(Extracted data begins)

/-! ## Reference events (R398 to R404) -/

def execRefLost (r : Ref) (sel : Option Mailbox) : State → Host.Outcome State Fault Refusal :=
  lift fun d => guard (timeRuns d) (besideSelect sel (loseRef r)) d
def execRefActivityBack (r : Ref) : State → Host.Outcome State Fault Refusal :=
  lift fun d => guard (timeRuns d && (refOf d r).q == .lost && refValid d r)
    (fun d => setRef r { refOf d r with q := .wait, history := [], drift := none, driftOver := 0, okSince := none } d) d
/-- The soft limit with its hysteresis (R398). -/
def softWarnNext (x : RefState) (offset : Int) : Bool :=
  if x.soft < mag offset then true else if mag offset + x.hyst < x.soft then false else x.softWarn
/-- Difference of the means of the newest 16 and the 16 before them, times 16. -/
def driftSum (h : List Int) : Int := (h.take 16).sum - ((h.drop 16).take 16).sum
/-- The drift estimate in ppb per minute, 60 · (mean − mean) / 16 (R400). -/
def driftOf (h : List Int) : Option Int := if h.length < 32 then none else some (rounded (60 * driftSum h) 256)
def driftBeyond (x : RefState) (h : List Int) : Bool := decide (32 ≤ h.length) && decide (x.driftLimit * 256 < mag (60 * driftSum h))
/-- The conditions of R399 for QUALIFIED, as they stand. -/
def meetsTerms (d : Dev) (r : Nat) : Bool :=
  let x := refOf d r
  (x.q == .wait || x.q == .disqualified) && refValid d r && decide (mag x.offset + x.hyst < x.hard) && !driftBeyond x x.history
    && (x.q != .disqualified || x.dqCause != 4 ||
        (match x.arbiter with | none => true | some a => decide (mag (x.offset - (refOf d a).offset) + x.hyst < d.timeCfg.disagree)))
/-- Offsets of two references differ by more than a limit. -/
def differ (d : Dev) (a b lim : Nat) : Bool := decide (lim < mag ((refOf d a).offset - (refOf d b).offset))
/-- Two QUALIFIED references of equal rank differ by more than DISAGREE_LIMIT. -/
def atOdds (d : Dev) (a b : Nat) : Bool :=
  a != b && qualified d a && qualified d b && (refOf d a).rank == (refOf d b).rank && differ d a b d.timeCfg.disagree
def enabledRefs (d : Dev) : List Nat := d.time.refs.map (·.1)
/-- A measurement of `r` has changed what is known: since when it, and those it is the arbiter of, have met the conditions, and since when it
has differed from its equals. DEDUCED: REQUAL_TIME starts at the first measurement that meets the conditions. -/
def noteTerms (s : Nat) (d : Dev) : Dev :=
  setRef s { refOf d s with okSince := if meetsTerms d s then some ((refOf d s).okSince.getD (elapsedNs d)) else none } d
/-- The offsets of a pair differ by less than DISAGREE_LIMIT − HYST, with the larger HYST of the two. -/
def pairAgrees (d : Dev) (a b : Nat) : Bool :=
  decide (mag ((refOf d a).offset - (refOf d b).offset) + max (refOf d a).hyst (refOf d b).hyst < d.timeCfg.disagree)
/-- Since when the disagreeing pairs of `r` agree; one that has agreed for 10 s is resolved (R404). -/
def notePairs (r : Nat) (d : Dev) : Dev :=
  let step (p : Nat × Nat × Option Nat) : Option (Nat × Nat × Option Nat) :=
    if p.1 != r && p.2.1 != r then some p
    else if !pairAgrees d p.1 p.2.1 then some (p.1, p.2.1, none)
    else
      let t := p.2.2.getD (elapsedNs d)
      if t + 10000000000 ≤ elapsedNs d then none else some (p.1, p.2.1, some t)
  { d with timeCfg := { d.timeCfg with pairs := d.timeCfg.pairs.filterMap step } }
def noteMeasured (r : Nat) (d : Dev) : Dev :=
  let d1 := ((enabledRefs d).filter (fun s => s == r || (refOf d s).arbiter == some r)).foldl (fun d s => noteTerms s d) d
  let others := (enabledRefs d1).filter (atOdds d1 r)
  let since (s : Nat) : Nat × Nat × Nat :=
    (d1.time.differing.find? (fun p => p.1 == min r s && p.2.1 == max r s)).getD (min r s, max r s, elapsedNs d1)
  notePairs r { d1 with time := { d1.time with differing := d1.time.differing.filter (fun p => p.1 != r && p.2.1 != r) ++ others.map since } }
def measureOffset (r : Nat) (offset : Int) (d : Dev) : Dev :=
  let x := refOf d r
  let w := softWarnNext x offset
  let d1 := setRef r { x with offset := offset, softWarn := w } d
  let d2 := if w && !x.softWarn then raiseCause .timing 3 d1 else d1
  noteMeasured r (if x.q = .qualified && x.hard < mag offset then unqualify r .disqualified 2 d2 else d2)
def measurable (d : Dev) (r : Nat) : Bool := timeRuns d && (refOf d r).q != .disabled && (refOf d r).q != .lost && refValid d r
def execRefOffsetMeasure (r : Ref) (offset : Int) (sel : Option Mailbox) : State → Host.Outcome State Fault Refusal :=
  lift fun d => guard (measurable d r) (besideSelect sel (measureOffset r offset)) d

/-- In an unresolved disagreement. -/
def inPair (d : Dev) (r : Nat) : Bool := d.timeCfg.pairs.any (fun p => p.1 == r || p.2.1 == r)
/-- Seek an arbiter for a disagreeing pair and act on it (R404). -/
def arbitrate (a b : Nat) (d : Dev) : Dev :=
  match bestRef d (fun r => r == a || r == b || inPair d r) 28 with
  | none => d
  | some r =>
    let lim := d.timeCfg.disagree
    let oa := differ d a r lim
    let ob := differ d b r lim
    if oa = ob then d
    else
      let o := if oa then a else b
      raiseCause .timing 5 (unqualify o .disqualified 4 (setRef o { refOf d o with arbiter := some r } d))
/-- One second of the disagreements whose higher reference is `r`: an arbiter is sought for each that lasts. -/
def tickPairs (r : Nat) (d : Dev) : Dev :=
  d.timeCfg.pairs.foldl (fun d p => if p.2.1 = r && d.timeCfg.pairs.contains p then arbitrate p.1 p.2.1 d else d) d
def estimateDrift (r : Nat) (offset : Int) (d : Dev) : Dev :=
  let x := refOf d r
  let h := (offset :: x.history).take 32
  let beyond := if driftBeyond x h then x.driftOver + 1 else 0
  let d1 := setRef r { x with history := h, drift := driftOf h, driftOver := beyond } d
  let d2 := if x.q = .qualified && x.driftCount ≤ beyond then unqualify r .disqualified 3 d1 else d1
  tickPairs r (noteMeasured r d2)
def execDriftEstimate (r : Ref) (offset : Int) (sel : Option Mailbox) : State → Host.Outcome State Fault Refusal :=
  lift fun d => guard (measurable d r) (besideSelect sel (estimateDrift r offset)) d
/-- The conditions of R399 hold and have held for REQUAL_TIME. -/
def mayQualify (d : Dev) (r : Nat) : Bool :=
  meetsTerms d r && (match (refOf d r).okSince with
    | some t => decide (t + (refOf d r).requal * 1000000000 ≤ elapsedNs d)
    | none => false)
def execRefQualified (r : Ref) : State → Host.Outcome State Fault Refusal :=
  lift fun d => guard (timeRuns d && mayQualify d r) (qualify r) d
/-- Two QUALIFIED references of equal rank have differed by more than DISAGREE_LIMIT for 10 s (R404). -/
def disagree (a b : Nat) (d : Dev) : Dev :=
  let p := (min a b, max a b)
  if d.timeCfg.pairs.any (fun e => e.1 == p.1 && e.2.1 == p.2) then d
  else arbitrate p.1 p.2 (raiseCause .timing 4 { d with timeCfg := { d.timeCfg with pairs := d.timeCfg.pairs ++ [(p.1, p.2, none)] } })
def execRefDisagree (a b : Ref) (sel : Option Mailbox) : State → Host.Outcome State Fault Refusal :=
  lift fun d => guard (timeRuns d && atOdds d a b && d.time.differing.any (fun p =>
    p.1 == min a.val b.val && p.2.1 == max a.val b.val && decide (p.2.2 + 10000000000 ≤ elapsedNs d))) (besideSelect sel (disagree a b)) d

/-! ## Loop events (R405, R408, R409) -/

/-- ACQUIRE reaches LOCKED; DEVTIME_COARSE clears (R26). -/
def execTimingLocked : State → Host.Outcome State Fault Refusal :=
  lift fun d => guard (timeRuns d && d.time.state == .acquire)
    (fun d => let d1 := setTState .locked d; { d1 with clock := { d1.clock with coarse := false } }) d
/-- The mean applied frequency over the cycles of the second. -/
def lockMean (x : Timing) : Int := if x.lockCycles = 0 then x.applied else rounded x.lockSum x.lockCycles
/-- A second spent in LOCKED has ended: its mean enters the ring. -/
def holdoverSample (d : Dev) : Dev :=
  { d with time := { d.time with ring := ((plainSec d, lockMean d.time) :: d.time.ring).take 1024, lockSum := 0, lockCycles := 0 } }
def execHoldoverSample : State → Host.Outcome State Fault Refusal :=
  lift fun d => guard (timeRuns d && d.time.state == .locked) holdoverSample d
def execSteerStale : State → Host.Outcome State Fault Refusal :=
  lift fun d => guard (timeRuns d && d.time.state == .steered && d.timeCfg.steerTimeout != 0 && !d.time.steerStale
      && decide (d.time.targetAt + d.timeCfg.steerTimeout * 1000000000 ≤ elapsedNs d))
    (fun d => raiseCause .timing 7 { d with time := { d.time with steerStale := true } }) d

(Extracted data ends)

» **Required work**
The required output is the stretch of entries above from the line containing "unresolved disagreement. -/" through the line containing "meetsTerms d r", reproduced exactly.

» **Task answer**
/-- In an unresolved disagreement. -/
def inPair (d : Dev) (r : Nat) : Bool := d.timeCfg.pairs.any (fun p => p.1 == r || p.2.1 == r)
/-- Seek an arbiter for a disagreeing pair and act on it (R404). -/
def arbitrate (a b : Nat) (d : Dev) : Dev :=
  match bestRef d (fun r => r == a || r == b || inPair d r) 28 with
  | none => d
  | some r =>
    let lim := d.timeCfg.disagree
    let oa := differ d a r lim
    let ob := differ d b r lim
    if oa = ob then d
    else
      let o := if oa then a else b
      raiseCause .timing 5 (unqualify o .disqualified 4 (setRef o { refOf d o with arbiter := some r } d))
/-- One second of the disagreements whose higher reference is `r`: an arbiter is sought for each that lasts. -/
def tickPairs (r : Nat) (d : Dev) : Dev :=
  d.timeCfg.pairs.foldl (fun d p => if p.2.1 = r && d.timeCfg.pairs.contains p then arbitrate p.1 p.2.1 d else d) d
def estimateDrift (r : Nat) (offset : Int) (d : Dev) : Dev :=
  let x := refOf d r
  let h := (offset :: x.history).take 32
  let beyond := if driftBeyond x h then x.driftOver + 1 else 0
  let d1 := setRef r { x with history := h, drift := driftOf h, driftOver := beyond } d
  let d2 := if x.q = .qualified && x.driftCount ≤ beyond then unqualify r .disqualified 3 d1 else d1
  tickPairs r (noteMeasured r d2)
def execDriftEstimate (r : Ref) (offset : Int) (sel : Option Mailbox) : State → Host.Outcome State Fault Refusal :=
  lift fun d => guard (measurable d r) (besideSelect sel (estimateDrift r offset)) d
/-- The conditions of R399 hold and have held for REQUAL_TIME. -/
def mayQualify (d : Dev) (r : Nat) : Bool :=
  meetsTerms d r && (match (refOf d r).okSince with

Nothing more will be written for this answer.